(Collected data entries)
-------------------------

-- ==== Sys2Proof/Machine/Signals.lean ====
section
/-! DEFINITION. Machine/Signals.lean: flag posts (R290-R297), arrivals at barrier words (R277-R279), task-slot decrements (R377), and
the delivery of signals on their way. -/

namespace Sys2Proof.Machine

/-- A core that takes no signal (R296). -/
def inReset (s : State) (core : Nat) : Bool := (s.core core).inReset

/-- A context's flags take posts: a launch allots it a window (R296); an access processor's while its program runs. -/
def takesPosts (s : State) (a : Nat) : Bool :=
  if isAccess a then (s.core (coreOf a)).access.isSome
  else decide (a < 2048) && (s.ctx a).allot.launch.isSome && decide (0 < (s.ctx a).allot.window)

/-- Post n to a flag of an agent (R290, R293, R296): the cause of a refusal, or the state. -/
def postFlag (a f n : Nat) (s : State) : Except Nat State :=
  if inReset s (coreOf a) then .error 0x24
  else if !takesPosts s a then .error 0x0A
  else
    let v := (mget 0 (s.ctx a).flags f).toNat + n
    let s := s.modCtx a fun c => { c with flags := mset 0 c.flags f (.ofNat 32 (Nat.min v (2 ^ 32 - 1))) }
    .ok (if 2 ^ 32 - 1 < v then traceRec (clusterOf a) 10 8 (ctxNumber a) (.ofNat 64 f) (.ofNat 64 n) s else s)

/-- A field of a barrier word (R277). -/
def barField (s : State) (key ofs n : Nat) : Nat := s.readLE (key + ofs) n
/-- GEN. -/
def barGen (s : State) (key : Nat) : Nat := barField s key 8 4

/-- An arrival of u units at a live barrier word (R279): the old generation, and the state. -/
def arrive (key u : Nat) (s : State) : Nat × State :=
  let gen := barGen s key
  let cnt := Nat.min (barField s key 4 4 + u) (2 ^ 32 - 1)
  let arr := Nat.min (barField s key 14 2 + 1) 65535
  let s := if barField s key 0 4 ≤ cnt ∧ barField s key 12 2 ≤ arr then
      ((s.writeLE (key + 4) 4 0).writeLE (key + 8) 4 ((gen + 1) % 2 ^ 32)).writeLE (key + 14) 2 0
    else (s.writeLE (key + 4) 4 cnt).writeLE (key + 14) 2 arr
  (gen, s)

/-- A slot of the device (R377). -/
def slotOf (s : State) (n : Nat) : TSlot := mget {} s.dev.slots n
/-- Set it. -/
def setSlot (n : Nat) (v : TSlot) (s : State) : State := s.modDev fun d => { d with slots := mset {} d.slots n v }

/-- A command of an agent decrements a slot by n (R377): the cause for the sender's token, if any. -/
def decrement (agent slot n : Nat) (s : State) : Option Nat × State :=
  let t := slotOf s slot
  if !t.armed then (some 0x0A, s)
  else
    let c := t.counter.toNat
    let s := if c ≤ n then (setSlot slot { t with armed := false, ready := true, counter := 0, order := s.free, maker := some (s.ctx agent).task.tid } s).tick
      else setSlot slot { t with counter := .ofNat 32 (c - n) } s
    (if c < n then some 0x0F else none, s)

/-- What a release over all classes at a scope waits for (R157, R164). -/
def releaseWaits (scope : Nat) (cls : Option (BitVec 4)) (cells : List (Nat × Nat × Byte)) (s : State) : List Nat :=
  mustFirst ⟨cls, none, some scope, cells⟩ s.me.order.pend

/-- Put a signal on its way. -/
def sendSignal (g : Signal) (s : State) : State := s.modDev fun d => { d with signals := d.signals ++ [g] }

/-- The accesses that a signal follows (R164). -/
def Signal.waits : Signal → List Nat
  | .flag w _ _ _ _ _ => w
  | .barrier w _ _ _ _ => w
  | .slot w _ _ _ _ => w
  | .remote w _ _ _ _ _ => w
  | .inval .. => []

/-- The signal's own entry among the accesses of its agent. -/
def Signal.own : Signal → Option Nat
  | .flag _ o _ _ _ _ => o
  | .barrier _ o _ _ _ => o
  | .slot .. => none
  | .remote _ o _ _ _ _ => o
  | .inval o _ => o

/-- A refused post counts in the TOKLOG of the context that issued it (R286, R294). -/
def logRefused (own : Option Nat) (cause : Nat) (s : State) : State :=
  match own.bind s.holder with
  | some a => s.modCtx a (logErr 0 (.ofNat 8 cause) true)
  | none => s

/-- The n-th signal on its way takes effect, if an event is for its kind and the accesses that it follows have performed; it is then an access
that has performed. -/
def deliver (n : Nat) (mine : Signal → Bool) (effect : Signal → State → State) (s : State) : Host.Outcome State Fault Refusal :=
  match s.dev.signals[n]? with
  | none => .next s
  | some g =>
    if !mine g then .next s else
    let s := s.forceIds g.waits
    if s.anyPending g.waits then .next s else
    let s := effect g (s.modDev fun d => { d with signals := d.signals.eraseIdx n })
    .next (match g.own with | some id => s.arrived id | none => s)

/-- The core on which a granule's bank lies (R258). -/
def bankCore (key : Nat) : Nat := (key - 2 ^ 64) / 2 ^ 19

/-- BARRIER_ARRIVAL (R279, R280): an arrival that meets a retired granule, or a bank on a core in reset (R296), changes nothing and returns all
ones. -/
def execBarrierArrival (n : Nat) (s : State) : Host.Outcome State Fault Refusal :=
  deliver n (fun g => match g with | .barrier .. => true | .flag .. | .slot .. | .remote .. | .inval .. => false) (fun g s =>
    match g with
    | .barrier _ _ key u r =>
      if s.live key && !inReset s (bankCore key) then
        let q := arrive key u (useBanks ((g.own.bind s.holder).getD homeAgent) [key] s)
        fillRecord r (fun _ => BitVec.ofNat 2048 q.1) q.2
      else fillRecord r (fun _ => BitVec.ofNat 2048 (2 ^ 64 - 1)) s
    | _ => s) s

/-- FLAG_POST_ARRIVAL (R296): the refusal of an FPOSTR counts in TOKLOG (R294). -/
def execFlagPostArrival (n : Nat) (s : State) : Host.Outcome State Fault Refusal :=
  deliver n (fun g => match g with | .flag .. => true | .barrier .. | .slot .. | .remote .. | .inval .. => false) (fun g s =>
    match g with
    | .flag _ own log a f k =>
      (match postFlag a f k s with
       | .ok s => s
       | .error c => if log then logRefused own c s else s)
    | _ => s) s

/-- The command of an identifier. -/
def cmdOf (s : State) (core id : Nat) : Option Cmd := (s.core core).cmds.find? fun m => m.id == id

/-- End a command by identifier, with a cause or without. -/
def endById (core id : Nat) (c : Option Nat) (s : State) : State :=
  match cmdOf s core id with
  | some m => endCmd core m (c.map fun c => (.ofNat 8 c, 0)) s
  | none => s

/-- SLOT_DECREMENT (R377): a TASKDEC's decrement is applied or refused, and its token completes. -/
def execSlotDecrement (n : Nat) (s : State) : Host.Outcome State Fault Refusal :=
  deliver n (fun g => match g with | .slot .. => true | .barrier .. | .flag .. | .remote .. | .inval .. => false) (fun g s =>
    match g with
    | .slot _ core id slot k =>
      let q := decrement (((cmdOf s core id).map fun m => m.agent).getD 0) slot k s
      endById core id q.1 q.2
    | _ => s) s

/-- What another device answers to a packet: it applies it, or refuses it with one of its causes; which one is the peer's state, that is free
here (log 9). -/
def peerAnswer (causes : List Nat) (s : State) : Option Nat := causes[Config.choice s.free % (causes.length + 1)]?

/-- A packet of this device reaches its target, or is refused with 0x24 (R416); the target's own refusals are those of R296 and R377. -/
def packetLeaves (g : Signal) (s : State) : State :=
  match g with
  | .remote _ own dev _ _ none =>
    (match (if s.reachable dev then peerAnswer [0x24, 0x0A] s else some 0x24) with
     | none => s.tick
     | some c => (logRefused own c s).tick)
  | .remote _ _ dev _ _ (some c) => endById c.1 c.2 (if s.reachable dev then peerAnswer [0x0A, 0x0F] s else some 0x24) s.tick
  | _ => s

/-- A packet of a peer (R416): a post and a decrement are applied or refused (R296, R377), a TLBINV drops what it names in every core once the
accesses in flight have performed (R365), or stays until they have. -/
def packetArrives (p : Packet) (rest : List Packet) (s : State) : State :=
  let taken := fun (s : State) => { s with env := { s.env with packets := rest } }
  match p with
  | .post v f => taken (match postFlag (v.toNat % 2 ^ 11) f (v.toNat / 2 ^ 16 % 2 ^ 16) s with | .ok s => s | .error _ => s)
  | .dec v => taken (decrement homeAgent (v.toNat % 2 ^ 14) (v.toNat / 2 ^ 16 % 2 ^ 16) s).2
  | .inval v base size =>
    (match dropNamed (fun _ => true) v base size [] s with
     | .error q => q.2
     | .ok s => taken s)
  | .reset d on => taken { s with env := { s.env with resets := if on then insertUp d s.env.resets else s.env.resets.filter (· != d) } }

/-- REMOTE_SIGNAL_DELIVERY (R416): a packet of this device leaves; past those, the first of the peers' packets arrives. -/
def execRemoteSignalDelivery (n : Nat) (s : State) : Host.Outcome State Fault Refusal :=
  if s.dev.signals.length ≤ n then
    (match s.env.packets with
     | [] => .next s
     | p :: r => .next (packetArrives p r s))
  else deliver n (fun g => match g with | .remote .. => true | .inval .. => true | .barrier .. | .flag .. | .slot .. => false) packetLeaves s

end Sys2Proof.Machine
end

-------------------------

Problem details: Could you reproduce exactly the lines of the entries above, from the one with "if isAccess a" through the one with "let v := (mget", and nothing else?

Exercise answer:
  if isAccess a then (s.core (coreOf a)).access.isSome
  else decide (a < 2048) && (s.ctx a).allot.launch.isSome && decide (0 < (s.ctx a).allot.window)

/-- Post n to a flag of an agent (R290, R293, R296): the cause of a refusal, or the state. -/
def postFlag (a f n : Nat) (s : State) : Except Nat State :=
  if inReset s (coreOf a) then .error 0x24
  else if !takesPosts s a then .error 0x0A
  else
    let v := (mget 0 (s.ctx a).flags f).toNat + n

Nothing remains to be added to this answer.